• **Aim of the task**
What the task needs is the data below, written out verbatim.
━━━━━━━━━━━━━━━━
theorem writeLbt_kept (p : Nat) {z0 s : State} (hk : Kept z0 s) : Kept z0 (writeLbt p s) := by
  unfold writeLbt
  repeat' (first
    | with_reducible assumption
    | with_reducible apply updPlate_kept
    | with_reducible apply memberReq_kept
    | with_reducible apply Kept.ite
    | with_reducible apply Kept.foldl
    | with_reducible apply Kept.foldl_fst
    | intro _ _ _ _
    | intro _ _ _
    | intro _
    | (extract_lets +onlyGivenNames x; refine Kept.cut (t := x) ?_ ?_; (on_goal 1 => subst x); (on_goal 2 => (clear_value x; intro _)))
    | (extract_lets +onlyGivenNames x; clear_value x)
    | split
    | dsimp only
    | fail_if_no_progress (with_reducible apply Kept.parts))

theorem replaceTables_kept (p m : Nat) {z0 s : State} (hk : Kept z0 s) : Kept z0 (replaceTables p m s) := by
  unfold replaceTables
  repeat' (first
    | with_reducible assumption
    | with_reducible apply writeLbt_kept
    | with_reducible apply writeCat_kept
    | with_reducible apply Kept.ite
    | with_reducible apply Kept.foldl
    | with_reducible apply Kept.foldl_fst
    | intro _ _ _ _
    | intro _ _ _
    | intro _
    | (extract_lets +onlyGivenNames x; refine Kept.cut (t := x) ?_ ?_; (on_goal 1 => subst x); (on_goal 2 => (clear_value x; intro _)))
    | (extract_lets +onlyGivenNames x; clear_value x)
    | split
    | dsimp only
    | fail_if_no_progress (with_reducible apply Kept.parts))

theorem replaceEnd_kept (p m : Nat) (y : Repl) {z0 s : State} (hk : Kept z0 s) : Kept z0 (replaceEnd p m y s) := by
  unfold replaceEnd
  repeat' (first
    | with_reducible assumption
    | with_reducible apply updPlate_kept
    | with_reducible apply setFld_kept
    | with_reducible apply Kept.ite
    | with_reducible apply Kept.foldl
    | with_reducible apply Kept.foldl_fst
    | intro _ _ _ _
    | intro _ _ _
    | intro _
    | (extract_lets +onlyGivenNames x; refine Kept.cut (t := x) ?_ ?_; (on_goal 1 => subst x); (on_goal 2 => (clear_value x; intro _)))
    | (extract_lets +onlyGivenNames x; clear_value x)
    | split
    | dsimp only
    | fail_if_no_progress (with_reducible apply Kept.parts))

theorem replaceGo_kept (p m : Nat) {z0 s : State} (hk : Kept z0 s) : Kept z0 (replaceGo p m s) := by
  unfold replaceGo
  repeat' (first
    | with_reducible assumption
    | with_reducible apply replaceEnd_kept
    | with_reducible apply replaceTables_kept
    | with_reducible apply updPlate_kept
    | with_reducible apply startLabel_kept
    | with_reducible apply Kept.ite
    | with_reducible apply Kept.foldl
    | with_reducible apply Kept.foldl_fst
    | intro _ _ _ _
    | intro _ _ _
    | intro _
    | (extract_lets +onlyGivenNames x; refine Kept.cut (t := x) ?_ ?_; (on_goal 1 => subst x); (on_goal 2 => (clear_value x; intro _)))
    | (extract_lets +onlyGivenNames x; clear_value x)
    | split
    | dsimp only
    | fail_if_no_progress (with_reducible apply Kept.parts))

theorem replaceStep_kept (p : Nat) {z0 s : State} (hk : Kept z0 s) : Kept z0 (replaceStep p s) := by
  unfold replaceStep
  repeat' (first
    | with_reducible assumption
    | with_reducible apply replaceGo_kept
    | with_reducible apply Kept.ite
    | with_reducible apply Kept.foldl
    | with_reducible apply Kept.foldl_fst
    | intro _ _ _ _
    | intro _ _ _
    | intro _
    | (extract_lets +onlyGivenNames x; refine Kept.cut (t := x) ?_ ?_; (on_goal 1 => subst x); (on_goal 2 => (clear_value x; intro _)))
    | (extract_lets +onlyGivenNames x; clear_value x)
    | split
    | dsimp only
    | fail_if_no_progress (with_reducible apply Kept.parts))

theorem joinHeader_kept (p : Nat) (b : List Byte) {z0 s : State} (hk : Kept z0 s) : Kept z0 (joinHeader p b s) := by
  unfold joinHeader
  repeat' (first
    | with_reducible assumption
    | with_reducible apply replaceStep_kept
    | with_reducible apply updJp_kept
    | with_reducible apply Kept.ite
    | with_reducible apply Kept.ident
    | with_reducible apply Kept.foldl
    | with_reducible apply Kept.foldl_fst
    | intro _ _ _ _
    | intro _ _ _
    | intro _
    | (extract_lets +onlyGivenNames x; refine Kept.cut (t := x) ?_ ?_; (on_goal 1 => subst x); (on_goal 2 => (clear_value x; intro _)))
    | (extract_lets +onlyGivenNames x; clear_value x)
    | split
    | dsimp only
    | fail_if_no_progress (with_reducible apply Kept.parts))

theorem importStep_kept (p : Nat) {z0 s : State} (hk : Kept z0 s) : Kept z0 (importStep p s) := by
  unfold importStep
  repeat' (first
    | with_reducible assumption
    | with_reducible apply joinPair_kept
    | with_reducible apply startLabel_kept
    | with_reducible apply updPlate_kept
    | with_reducible apply setFld_kept
    | with_reducible apply Kept.ite
    | with_reducible apply Kept.foldl
    | with_reducible apply Kept.foldl_fst
    | intro _ _ _ _
    | intro _ _ _
    | intro _
    | (extract_lets +onlyGivenNames x; refine Kept.cut (t := x) ?_ ?_; (on_goal 1 => subst x); (on_goal 2 => (clear_value x; intro _)))
    | (extract_lets +onlyGivenNames x; clear_value x)
    | split
    | dsimp only
    | fail_if_no_progress (with_reducible apply Kept.parts))

theorem labelDone_kept (p : Nat) {z0 s : State} (hk : Kept z0 s) : Kept z0 (labelDone p s) := by
  unfold labelDone
  repeat' (first
    | with_reducible assumption
    | with_reducible apply updPlate_kept
    | with_reducible apply declareFails_kept
    | with_reducible apply startLabel_kept
    | with_reducible apply seekPartner_kept
    | with_reducible apply cycleSync_kept
    | with_reducible apply importStep_kept
    | with_reducible apply replaceStep_kept
    | with_reducible apply Kept.ite
    | with_reducible apply Kept.foldl
    | with_reducible apply Kept.foldl_fst
    | intro _ _ _ _
    | intro _ _ _
    | intro _
    | (extract_lets +onlyGivenNames x; refine Kept.cut (t := x) ?_ ?_; (on_goal 1 => subst x); (on_goal 2 => (clear_value x; intro _)))
    | (extract_lets +onlyGivenNames x; clear_value x)
    | split
    | dsimp only
    | fail_if_no_progress (with_reducible apply Kept.parts))

end Sys2Proof.Machine
end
━━━━━━━━━━━━━━━━
• **Exercise result**
theorem writeLbt_kept (p : Nat) {z0 s : State} (hk : Kept z0 s) : Kept z0 (writeLbt p s) := by
  unfold writeLbt
  repeat' (first
    | with_reducible assumption
    | with_reducible apply updPlate_kept
    | with_reducible apply memberReq_kept
    | with_reducible apply Kept.ite
    | with_reducible apply Kept.foldl
    | with_reducible apply Kept.foldl_fst
    | intro _ _ _ _
    | intro _ _ _
    | intro _
    | (extract_lets +onlyGivenNames x; refine Kept.cut (t := x) ?_ ?_; (on_goal 1 => subst x); (on_goal 2 => (clear_value x; intro _)))
    | (extract_lets +onlyGivenNames x; clear_value x)
    | split
    | dsimp only
    | fail_if_no_progress (with_reducible apply Kept.parts))

theorem replaceTables_kept (p m : Nat) {z0 s : State} (hk : Kept z0 s) : Kept z0 (replaceTables p m s) := by
  unfold replaceTables
  repeat' (first
    | with_reducible assumption
    | with_reducible apply writeLbt_kept
    | with_reducible apply writeCat_kept
    | with_reducible apply Kept.ite
    | with_reducible apply Kept.foldl
    | with_reducible apply Kept.foldl_fst
    | intro _ _ _ _
    | intro _ _ _
    | intro _
    | (extract_lets +onlyGivenNames x; refine Kept.cut (t := x) ?_ ?_; (on_goal 1 => subst x); (on_goal 2 => (clear_value x; intro _)))
    | (extract_lets +onlyGivenNames x; clear_value x)
    | split
    | dsimp only
    | fail_if_no_progress (with_reducible apply Kept.parts))

theorem replaceEnd_kept (p m : Nat) (y : Repl) {z0 s : State} (hk : Kept z0 s) : Kept z0 (replaceEnd p m y s) := by
  unfold replaceEnd
  repeat' (first
    | with_reducible assumption
    | with_reducible apply updPlate_kept
    | with_reducible apply setFld_kept
    | with_reducible apply Kept.ite
    | with_reducible apply Kept.foldl
    | with_reducible apply Kept.foldl_fst
    | intro _ _ _ _
    | intro _ _ _
    | intro _
    | (extract_lets +onlyGivenNames x; refine Kept.cut (t := x) ?_ ?_; (on_goal 1 => subst x); (on_goal 2 => (clear_value x; intro _)))
    | (extract_lets +onlyGivenNames x; clear_value x)
    | split
    | dsimp only
    | fail_if_no_progress (with_reducible apply Kept.parts))

theorem replaceGo_kept (p m : Nat) {z0 s : State} (hk : Kept z0 s) : Kept z0 (replaceGo p m s) := by
  unfold replaceGo
  repeat' (first
    | with_reducible assumption
    | with_reducible apply replaceEnd_kept
    | with_reducible apply replaceTables_kept
    | with_reducible apply updPlate_kept
    | with_reducible apply startLabel_kept
    | with_reducible apply Kept.ite
    | with_reducible apply Kept.foldl
    | with_reducible apply Kept.foldl_fst
    | intro _ _ _ _
    | intro _ _ _
    | intro _
    | (extract_lets +onlyGivenNames x; refine Kept.cut (t := x) ?_ ?_; (on_goal 1 => subst x); (on_goal 2 => (clear_value x; intro _)))
    | (extract_lets +onlyGivenNames x; clear_value x)
    | split
    | dsimp only
    | fail_if_no_progress (with_reducible apply Kept.parts))

theorem replaceStep_kept (p : Nat) {z0 s : State} (hk : Kept z0 s) : Kept z0 (replaceStep p s) := by
  unfold replaceStep
  repeat' (first
    | with_reducible assumption
    | with_reducible apply replaceGo_kept
    | with_reducible apply Kept.ite
    | with_reducible apply Kept.foldl
    | with_reducible apply Kept.foldl_fst
    | intro _ _ _ _
    | intro _ _ _
    | intro _
    | (extract_lets +onlyGivenNames x; refine Kept.cut (t := x) ?_ ?_; (on_goal 1 => subst x); (on_goal 2 => (clear_value x; intro _)))
    | (extract_lets +onlyGivenNames x; clear_value x)
    | split
    | dsimp only
    | fail_if_no_progress (with_reducible apply Kept.parts))

theorem joinHeader_kept (p : Nat) (b : List Byte) {z0 s : State} (hk : Kept z0 s) : Kept z0 (joinHeader p b s) := by
  unfold joinHeader
  repeat' (first
    | with_reducible assumption
    | with_reducible apply replaceStep_kept
    | with_reducible apply updJp_kept
    | with_reducible apply Kept.ite
    | with_reducible apply Kept.ident
    | with_reducible apply Kept.foldl
    | with_reducible apply Kept.foldl_fst
    | intro _ _ _ _
    | intro _ _ _
    | intro _
    | (extract_lets +onlyGivenNames x; refine Kept.cut (t := x) ?_ ?_; (on_goal 1 => subst x); (on_goal 2 => (clear_value x; intro _)))
    | (extract_lets +onlyGivenNames x; clear_value x)
    | split
    | dsimp only
    | fail_if_no_progress (with_reducible apply Kept.parts))

theorem importStep_kept (p : Nat) {z0 s : State} (hk : Kept z0 s) : Kept z0 (importStep p s) := by
  unfold importStep
  repeat' (first
    | with_reducible assumption
    | with_reducible apply joinPair_kept
    | with_reducible apply startLabel_kept
    | with_reducible apply updPlate_kept
    | with_reducible apply setFld_kept
    | with_reducible apply Kept.ite
    | with_reducible apply Kept.foldl
    | with_reducible apply Kept.foldl_fst
    | intro _ _ _ _
    | intro _ _ _
    | intro _
    | (extract_lets +onlyGivenNames x; refine Kept.cut (t := x) ?_ ?_; (on_goal 1 => subst x); (on_goal 2 => (clear_value x; intro _)))
    | (extract_lets +onlyGivenNames x; clear_value x)
    | split
    | dsimp only
    | fail_if_no_progress (with_reducible apply Kept.parts))

theorem labelDone_kept (p : Nat) {z0 s : State} (hk : Kept z0 s) : Kept z0 (labelDone p s) := by
  unfold labelDone
  repeat' (first
    | with_reducible assumption
    | with_reducible apply updPlate_kept
    | with_reducible apply declareFails_kept
    | with_reducible apply startLabel_kept
    | with_reducible apply seekPartner_kept
    | with_reducible apply cycleSync_kept
    | with_reducible apply importStep_kept
    | with_reducible apply replaceStep_kept
    | with_reducible apply Kept.ite
    | with_reducible apply Kept.foldl
    | with_reducible apply Kept.foldl_fst
    | intro _ _ _ _
    | intro _ _ _
    | intro _
    | (extract_lets +onlyGivenNames x; refine Kept.cut (t := x) ?_ ?_; (on_goal 1 => subst x); (on_goal 2 => (clear_value x; intro _)))
    | (extract_lets +onlyGivenNames x; clear_value x)
    | split
    | dsimp only
    | fail_if_no_progress (with_reducible apply Kept.parts))

end Sys2Proof.Machine
end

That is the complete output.